> _YOUR INSTRUCTIONS_: Return every line from the one with "retireEngine (l.map (fun" through the one with "def dpGt (x", inclusive, exactly as it appears below.

> _EXERCISE MATERIALS_:
/-- Ends a control transfer: each lane goes to its own target (R136). -/
def State.finishAt (s : State) (target : Nat → Thread → Word) : State :=
  s.finishBy 1 (fun l t => { t with pc := target l t, rem := 0 })

/-! Waiting and waking. -/

/-- Wakes the lanes of one warp whose wait satisfies a test; their bundles become ready (R58). -/
def Warp.wake (w : Warp) (p : Wait → Bool) (c : Nat) : Warp :=
  let hit (t : Thread) : Bool := !t.exited && p t.wait
  let woken := maskOf ((w.threads.filter (fun x => hit x.2)).map (·.1))
  if woken == 0 then w
  else
    { w with
      threads := w.threads.map (fun x => if hit x.2 then (x.1, { x.2 with wait := .run }) else x)
      bundles := w.bundles.map (fun b => if b.mask &&& woken == 0 then b else { b with since := c }) }

/-- Wakes lanes everywhere. -/
def State.wake (s : State) (p : Wait → Bool) : State :=
  { s with cores := s.cores.map (fun k =>
      (k.1, { k.2 with warps := k.2.warps.map (fun w => (w.1, w.2.wake p (s.cycle + 1))) })) }

/-- Wakes lanes of one warp. -/
def State.wakeWarp (s : State) (c w : Nat) (p : Wait → Bool) : State :=
  s.modWarpAt c w (fun x => x.wake p (s.cycle + 1))

/-- Puts lanes to wait at the instruction: it has no effect and issues again when they wake (R55, R407). A bundle whose lanes
wait for a result was not ready and has not issued; any other wait has taken its cycle (R58, R232). -/
def State.stall (s : State) (lanes : List Nat) (why : Wait) : State :=
  let m := maskOf lanes
  let s1 := (if why == .pend then s else s.charge 1).modWarp (fun w =>
    (w.mapLanes m (fun l t => { s.cur.uncount l t with wait := why })).settle s.cur.mask (s.cycle + 1))
  { s1 with cur := s.cur.clear, cycle := s.cycle + 1 }

/-- The whole bundle waits. -/
def State.stallAll (s : State) (why : Wait) : State := s.stall (s.active.map (·.1)) why

/-- A number for a new operation. -/
def State.fresh (s : State) : Nat × State := (s.nextId, { s with nextId := s.nextId + 1 })

/-! Engine counters (R172). -/

/-- Completed operations leave a counter from the oldest on (R172). -/
def retireEngine : List (Nat × Bool) → List (Nat × Bool)
  | (_, true) :: l => retireEngine l
  | l => l

/-- An operation completes: it and every older completed one leave the count, and lanes that wait on a count look again. -/
def State.completeEngine (s : State) (c slot cls id : Nat) : State :=
  (s.modWarpAt c slot (fun w => { w with engine := w.engine.modify cls (fun l =>
      retireEngine (l.map (fun p => if p.1 = id then (p.1, true) else p))) })).wakeWarp c slot (fun x => x == .count)

/-! Domains, the felt and the homes. -/

/-- DPART of a domain slot (R246). -/
def Core.dp (k : Core) (d : Nat) : Nat := (k.dpart.getD d 0).toNat

def dpWarps (x : Nat) : Nat := field x 15 0
def dpDid (x : Nat) : Nat := field x 31 16
def dpBase (x : Nat) : Nat := field x 38 32
def dpSize (x : Nat) : Nat := field x 46 40
def dpTm (x : Nat) : Nat := field x 63 56
def dpGcnt (x : Nat) : Nat := field x 74 64
def dpGt (x : Nat) : Nat := field x 107 96 * 2 ^ 32 + field x 95 76 * 2 ^ 12
def dpGv (x : Nat) : Bool := bit x 126
def dpV (x : Nat) : Bool := bit x 127

/-- The domain slot of a core that holds a DID (R246). -/
def Core.slotOf (k : Core) (did : Nat) : Option Nat :=
  (List.range 4).find? (fun d => dpV (k.dp d) && dpDid (k.dp d) == did)

/-- A domain, idle where nothing has touched it. -/
def State.domain (s : State) (part did : Nat) : Domain := (tget s.domains (domKey part did)).getD Domain.idle

/-- Changes a domain. -/
def State.modDomain (s : State) (part did : Nat) (f : Domain → Domain) : State :=
  { s with domains := tput s.domains (domKey part did) (f (s.domain part did)) }

/-- Sets the irrevocable mark of a domain (R256). -/
def State.markDomain (s : State) (part did : Nat) : State :=
  s.modDomain part did (fun d => { d with mark := true })

/-- The marks of a warp's home and current domain (R256). -/
def State.markWarp (s : State) (w : Warp) : State := (s.markDomain w.part w.homeDid).markDomain w.part w.curDid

> _WRITTEN ANSWER_:
      retireEngine (l.map (fun p => if p.1 = id then (p.1, true) else p))) })).wakeWarp c slot (fun x => x == .count)

/-! Domains, the felt and the homes. -/

/-- DPART of a domain slot (R246). -/
def Core.dp (k : Core) (d : Nat) : Nat := (k.dpart.getD d 0).toNat

def dpWarps (x : Nat) : Nat := field x 15 0
def dpDid (x : Nat) : Nat := field x 31 16
def dpBase (x : Nat) : Nat := field x 38 32
def dpSize (x : Nat) : Nat := field x 46 40
def dpTm (x : Nat) : Nat := field x 63 56
def dpGcnt (x : Nat) : Nat := field x 74 64
def dpGt (x : Nat) : Nat := field x 107 96 * 2 ^ 32 + field x 95 76 * 2 ^ 12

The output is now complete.